Items listed in a dataset
········
-- ==== Sys2Proof/Machine/DeviceCommands.lean ====
section
/-! DEFINITION. The commands of the containment unit, the timebase and the event unit: GO (R161), RECOVER (R165), ARM-PRESENCE
(R153), RENEW (R154), SET-ALERT (R181), CLEAR-EVENTS (R182), CLEAR-FAULT (R171), CLEAR-TALLIES (R183). -/

namespace Sys2Proof.Machine

/-- GO moves the device from CONFIG to SERVICE, and is refused STATE elsewhere (R161). -/
def State.ownGo (s : State) : State × Answer :=
  if s.contain.device = .config then ({ s with contain := { s.contain with device := .service } }, .done [])
  else (s, .refused .state)

/-! ## RECOVER (R165) -/

/-- A range after RECOVER: LOCKED, its timer stopped; a FAULTED range among 1..15 is undefined; the check word is fresh (R47). -/
def Range.recovered (i : RangeNo) (r : Range) : Range :=
  Range.sealed i
    { r with
      span := if r.state = .faulted ∧ i ≠ 0 then some { first := 0, count := 0 } else r.span
      state := .locked
      idleRemaining := none }

/-- A slot after RECOVER: EMPTY, its generation kept, its check word fresh (R69). -/
def Slot.recovered (k : SlotNo) (r : Slot) : Slot := Slot.sealed k { r with body := .empty }

/-- In SCRUBBING with cause COMMAND (R69). -/
def Slot.scrubbingByCommand (r : Slot) : Bool :=
  match r.body with
  | .scrubbing _ .command => true
  | _ => false

/-- What RECOVER does across the part: an expansion void, the cache invalidated, every slot EMPTY with SCRUBBED raised for one
whose scrub by command it ends, every range LOCKED, presence IDLE, dwell ENDED, device SELF-TEST (R47, R69, R132, R157, R165). -/
def State.recoverAll (s : State) : State :=
  let t : State :=
    { s with
      expander := s.expander.voidWhere fun _ => true
      cache := Vector.ofFn fun i => s.cache[i].discard fun _ => true
      slots := Vector.ofFn fun k => s.slots[k].recovered k
      ranges := Vector.ofFn fun i => s.ranges[i].recovered i
      time := { s.time with presence := .idle }
      contain := { s.contain with dwell := none, device := .selfTest } }
  if (List.finRange 32).any fun (k : SlotNo) => s.slots[k].scrubbingByCommand then State.raise .scrubbed t else t

/-- RECOVER: STATE outside CONTAINED, DWELL while the dwell runs, otherwise carried out and ACCEPTED (R165). -/
def State.ownRecover (s : State) : State × Answer :=
  if s.contain.device ≠ .contained then (s, .refused .state)
  else if s.contain.dwell.isSome then (s, .refused .dwell)
  else (s.recoverAll, .accepted)

/-! ## Presence (R153, R154) -/

/-- An interval clamped into 10..6,000 (R153). -/
def clampInterval (n : Nat) : Nat := max 10 (min n 6000)

/-- ARM-PRESENCE arms an IDLE or LAPSED timer with the clamped interval, which the answer reports; an ARMED one is refused
ARMED and counts on (R153). -/
def State.ownArmPresence (interval : BitVec 16) (s : State) : State × Answer :=
  if s.contain.device = .selfTest then (s, .refused .state)
  else
    match s.time.presence with
    | .armed _ _ => (s, .refused .armed)
    | _ =>
      let n := clampInterval interval.toNat
      ({ s with time := { s.time with presence := .armed n n } }, .done (leBytes 2 n))

/-- RENEW restarts an ARMED timer from its interval; otherwise it is refused NOT-ARMED (R154). -/
def State.ownRenew (s : State) : State × Answer :=
  if s.contain.device = .selfTest then (s, .refused .state)
  else
    match s.time.presence with
    | .armed n _ => ({ s with time := { s.time with presence := .armed n n } }, .done [])
    | _ => (s, .refused .notArmed)

/-! ## Events, faults, tallies (R171, R181, R182, R183) -/

/-- SET-ALERT writes the whole enable set; bits 10 to 15 must be 0 (R181). -/
def State.ownSetAlert (enables : BitVec 16) (s : State) : State × Answer :=
  if s.contain.device = .selfTest then (s, .refused .state)
  else if 1024 ≤ enables.toNat then (s, .refused .badValue)
  else (s.setEnables (enables.setWidth 10), .done [])

/-- CLEAR-EVENTS clears the flags named; naming RANGE-LOCKED also empties the idle-locked set; bits 10 to 15 must be 0 (R151,
R182). -/
def State.ownClearEvents (events : BitVec 16) (s : State) : State × Answer :=
  if s.contain.device = .selfTest then (s, .refused .state)
  else if 1024 ≤ events.toNat then (s, .refused .badValue)
  else
    let t := s.clearFlags (events.setWidth 10)
    (if events.getLsbD Event.rangeLocked.number then { t with time := { t.time with idleLocked := 0 } } else t, .done [])

/-- CLEAR-FAULT empties the first record and sets the count to 0 (R171). -/
def State.ownClearFault (s : State) : State × Answer :=
  if s.contain.device = .selfTest then (s, .refused .state)
  else ({ s with faults := { count := 0, first := none } }, .done [])

/-- CLEAR-TALLIES sets the three tallies to 0 (R116, R183). -/
def State.ownClearTallies (s : State) : State × Answer :=
  if s.contain.device = .selfTest then (s, .refused .state)
  else ({ s with tallies := { parity := 0, timeout := 0, rawIgnored := 0 } }, .done [])

/-- GO (R161). -/
def execGo (s : State) : Host.Outcome State Fault Refusal := linkRow .go State.ownGo s

/-- RECOVER (R165). -/
def execRecover (s : State) : Host.Outcome State Fault Refusal := linkRow .recover State.ownRecover s

/-- ARM_PRESENCE (R153). -/
def execArmPresence (interval : BitVec 16) (s : State) : Host.Outcome State Fault Refusal :=
  linkRow (.armPresence interval) (State.ownArmPresence interval) s

/-- RENEW (R154). -/
def execRenew (s : State) : Host.Outcome State Fault Refusal := linkRow .renew State.ownRenew s

/-- SET_ALERT (R181). -/
def execSetAlert (enables : BitVec 16) (s : State) : Host.Outcome State Fault Refusal :=
  linkRow (.setAlert enables) (State.ownSetAlert enables) s

/-- CLEAR_EVENTS (R182). -/
def execClearEvents (events : BitVec 16) (s : State) : Host.Outcome State Fault Refusal :=
  linkRow (.clearEvents events) (State.ownClearEvents events) s

/-- CLEAR_FAULT (R171). -/
def execClearFault (s : State) : Host.Outcome State Fault Refusal := linkRow .clearFault State.ownClearFault s

/-- CLEAR_TALLIES (R183). -/
def execClearTallies (s : State) : Host.Outcome State Fault Refusal := linkRow .clearTallies State.ownClearTallies s

end Sys2Proof.Machine
end

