/-- R173: bytes are shifted most significant bit first, eight clocks to the byte; a command period does what the bits of its first
byte and those that follow do in a row, and a period of fewer than eight clocks is ignored (that nothing is kept of KDO then is
the model's choice). R173, R174, R176: a command period is judged by the steps in their order into an EMPTY buffer, which becomes
PENDING, with ones on KDO throughout; a buffer that holds a response has it replaced by BUSY. R174, R175: preparation makes the
buffer READY; a read period drives the response, or a marker, and then ones from its second byte on, and a READY buffer is EMPTY
once the whole has been shifted out. That KDO is not driven in the first byte of a read period, and that a period that begins with
0xFF is the read period of its clocks, is the model's reading of R173 and R175 (log entry 21). -/
def Obligations.link_buffer_runs_its_course : Prop :=
  (∀ (bytes : List Byte) (j i : Nat), j < bytes.length → i < 8 →
    (toBits bytes)[8 * j + i]? = some ((bytes.getD j 0).getLsbD (7 - i))) ∧
  (∀ (first rest : List Bool) (s : State), exec (.commandPeriod first rest) s = exec (periodOf (first ++ rest)) s) ∧
  (∀ (kdi : List Bool) (n : Nat) (s : State), kdi.length < 8 → n < 8 →
    exec (periodOf kdi) s = .next { s with out := { Outputs.quiet with taken := false } } ∧
    exec (.readPeriod n) s = .next { s with out := { Outputs.quiet with taken := false } }) ∧
  (∀ (b : Byte) (bs : List Byte) (part : List Bool) (s : State), b ≠ 0xFF → part.length < 8 →
    (∀ f, s.link = .pending f → exec (periodOf (toBits (b :: bs) ++ part)) s =
      .next (s.replied (8 * bs.length + 8 + part.length) (.refused .busy))) ∧
    (∀ f, s.link = .ready f → exec (periodOf (toBits (b :: bs) ++ part)) s =
      .next { s.replied (8 * bs.length + 8 + part.length) (.refused .busy) with
        link := .ready (Answer.refused .busy).frame }) ∧
    (s.link = .empty → (bs.length < 3 ∨ bs.length ≠ (bs.getD 0 0).toNat + 3 ∨ part ≠ []) →
      exec (periodOf (toBits (b :: bs) ++ part)) s =
        .next (s.replied (8 * bs.length + 8 + part.length) (.refused .check)))) ∧
  (∀ (b : Byte) (p : List Byte) (hi lo : Byte) (s : State), s.link = .empty → b ≠ 0xFF → p.length < 256 →
    (hi ++ lo ≠ crc16 (b :: BitVec.ofNat 8 p.length :: p) →
      exec (periodOf (toBits (b :: BitVec.ofNat 8 p.length :: p ++ [hi, lo]))) s =
        .next (s.answered (p.length + 4) (.refused .check))) ∧
    (hi ++ lo = crc16 (b :: BitVec.ofNat 8 p.length :: p) → lengthOfCode b ≠ some p.length →
      exec (periodOf (toBits (b :: BitVec.ofNat 8 p.length :: p ++ [hi, lo]))) s =
        .next (s.answered (p.length + 4) (.refused (if lengthOfCode b = none then .unknown else .length))))) ∧
  (∀ (c : LinkCommand) (s : State), s.link = .empty → s.contain.device = .selfTest → c ≠ .status →
    exec c.row s = .next (s.answered c.frame.length (.refused .state))) ∧
  (∀ (f : List Byte) (s : State), s.link = .pending f →
    exec .preparationEnd s = .next { s with link := .ready f, out := Outputs.quiet }) ∧
  (∀ (n : Nat) (s : State),
    (s.link = .empty → exec (.readPeriod (8 + n)) s = .next { s with
      out := { Outputs.quiet with kdo := List.replicate 8 none ++
        (([false, true, false, true, true, false, true, true] ++ List.replicate n true).take n).map some } }) ∧
    (∀ f, s.link = .pending f → exec (.readPeriod (8 + n)) s = .next { s with
      out := { Outputs.quiet with kdo := List.replicate 8 none ++
        (([false, true, false, true, true, false, true, false] ++ List.replicate n true).take n).map some } }) ∧
    (∀ f, s.link = .ready f → n < 8 * f.length → exec (.readPeriod (8 + n)) s = .next { s with
      out := { Outputs.quiet with kdo := List.replicate 8 none ++ ((toBits f).take n).map some } }) ∧
    (∀ f, s.link = .ready f → 8 * f.length ≤ n → exec (.readPeriod (8 + n)) s = .next { s with
      link := .empty
      out := { Outputs.quiet with kdo := List.replicate 8 none ++
        (toBits f ++ List.replicate (n - 8 * f.length) true).map some } })) ∧
  (∀ (rest : List Bool) (s : State),
    exec (periodOf (List.replicate 8 true ++ rest)) s = exec (.readPeriod (8 + rest.length)) s)

/-- R178, R179: STATUS answers in every device state with the 104 bytes of its table, READ-FAULT with 16 and READ-ABORT with 1 and
21 for each entry, each multi-byte value least significant byte first; none of them changes what it reports. -/
def Obligations.reads_report_the_state : Prop :=
  (∀ s : State, s.link = .empty → (∀ k : SlotNo, ∀ keys, s.slots[k].body ≠ .undefined keys) →
    ∃ p : List Byte, exec .status s = .next (s.answered 4 (.done p)) ∧ p.length = 104 ∧
      p.take 16 =
        [ (match s.contain.device with | .selfTest => 0 | .config => 1 | .service => 2 | .contained => 3),
          (match s.time.presence with | .idle => 0 | .armed _ _ => 1 | .lapsed => 2),
          (if s.decoder.frozen then 1 else 0),
          s.events.pending.extractLsb' 0 8, s.events.pending.extractLsb' 8 8,
          s.events.enables.extractLsb' 0 8, s.events.enables.extractLsb' 8 8,
          s.time.idleLocked.extractLsb' 0 8, s.time.idleLocked.extractLsb' 8 8,
          BitVec.ofNat 8 s.tallies.parity, BitVec.ofNat 8 s.tallies.timeout, BitVec.ofNat 8 s.tallies.rawIgnored,
          BitVec.ofNat 8 s.faults.count, BitVec.ofNat 8 s.contexts.length,
          BitVec.ofNat 8 (s.contexts.filter fun c => c.state = .stranded).length,
          (if s.contain.dwell = none then 0 else 1) ] ∧
      (∀ k : SlotNo, p[16 + 2 * k.val]? = some (BitVec.ofNat 8 s.slots[k].body.shadow.1) ∧
        p[17 + 2 * k.val]? = some s.slots[k].generation) ∧
      (∀ i : RangeNo, p[80 + i.val]? = some (BitVec.ofNat 8 s.ranges[i].state.code)) ∧
      (∀ w : WindowNo, p[96 + w.val]? = some (BitVec.ofNat 8 s.decoder.windows[w].treatment.code))) ∧
  (∀ s : State, s.link = .empty → s.contain.device ≠ .selfTest →
    (s.faults.first = none →
      exec .readFault s = .next (s.answered 4 (.done (BitVec.ofNat 8 s.faults.count :: List.replicate 15 0)))) ∧
    (∀ r, s.faults.first = some r →
      exec .readFault s = .next (s.answered 4 (.done
        [ BitVec.ofNat 8 s.faults.count, 1, r.kind.code, r.device.code,
          BitVec.ofNat 8 ((if r.ctx = none then 0 else 1) + (if r.sector = none then 0 else 2) +
            (if r.entry = none then 0 else 4) + (if r.test = none then 0 else 8)),
          BitVec.ofNat 8 ((r.ctx.map fun c => c.number.val).getD 0), BitVec.ofNat 8 ((r.ctx.map fun c => c.mover.val).getD 0),
          BitVec.ofNat 8 ((r.ctx.map fun c => c.tag.val).getD 0),
          (r.sector.getD 0).extractLsb' 0 8, (r.sector.getD 0).extractLsb' 8 8, (r.sector.getD 0).extractLsb' 16 8,
          (r.sector.getD 0).extractLsb' 24 8, (r.sector.getD 0).extractLsb' 32 8,
          ((r.entry.map fun e => e.table.code).getD 0), BitVec.ofNat 8 ((r.entry.map fun e => e.index).getD 0),
          ((r.test.map testCode).getD 0) ]))) ∧
    (∃ p : List Byte, exec .readAbort s = .next (s.answered 4 (.done p)) ∧ p.length = 1 + 21 * s.abort.length ∧
      p[0]? = some (BitVec.ofNat 8 s.abort.length) ∧
      ∀ (j : Nat) (e : AbortEntry), s.abort[j]? = some e → (p.drop (1 + 21 * j)).take 21 =
        [ e.kind.code, BitVec.ofNat 8 e.mover.val, BitVec.ofNat 8 e.tag.val,
          e.addr.extractLsb' 0 8, e.addr.extractLsb' 8 8, e.addr.extractLsb' 16 8, e.addr.extractLsb' 24 8,
          BitVec.ofNat 8 e.length, BitVec.ofNat 8 (e.length / 256), BitVec.ofNat 8 e.passed, BitVec.ofNat 8 (e.passed / 256),
          e.passage.code, BitVec.ofNat 8 e.window.val, e.state.code ] ++
        (match e.capture with
          | none => [0, 0, 0, 0, 0, 0, 0]
          | some c => [ c.sector.extractLsb' 0 8, c.sector.extractLsb' 8 8, c.sector.extractLsb' 16 8,
              c.sector.extractLsb' 24 8, c.sector.extractLsb' 32 8, c.offset, BitVec.ofNat 8 c.range.val ])))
········
# Work to be completed
Starting at the first line of the data above, please restate word for word every line up to and including the one that holds "fresh (R69). -/", and add nothing else.

# Solution for this exercise
-- ==== Sys2Proof/Machine/DeviceCommands.lean ====
section
/-! DEFINITION. The commands of the containment unit, the timebase and the event unit: GO (R161), RECOVER (R165), ARM-PRESENCE
(R153), RENEW (R154), SET-ALERT (R181), CLEAR-EVENTS (R182), CLEAR-FAULT (R171), CLEAR-TALLIES (R183). -/

namespace Sys2Proof.Machine

/-- GO moves the device from CONFIG to SERVICE, and is refused STATE elsewhere (R161). -/
def State.ownGo (s : State) : State × Answer :=
  if s.contain.device = .config then ({ s with contain := { s.contain with device := .service } }, .done [])
  else (s, .refused .state)

/-! ## RECOVER (R165) -/

/-- A range after RECOVER: LOCKED, its timer stopped; a FAULTED range among 1..15 is undefined; the check word is fresh (R47). -/
def Range.recovered (i : RangeNo) (r : Range) : Range :=
  Range.sealed i
    { r with
      span := if r.state = .faulted ∧ i ≠ 0 then some { first := 0, count := 0 } else r.span
      state := .locked
      idleRemaining := none }

/-- A slot after RECOVER: EMPTY, its generation kept, its check word fresh (R69). -/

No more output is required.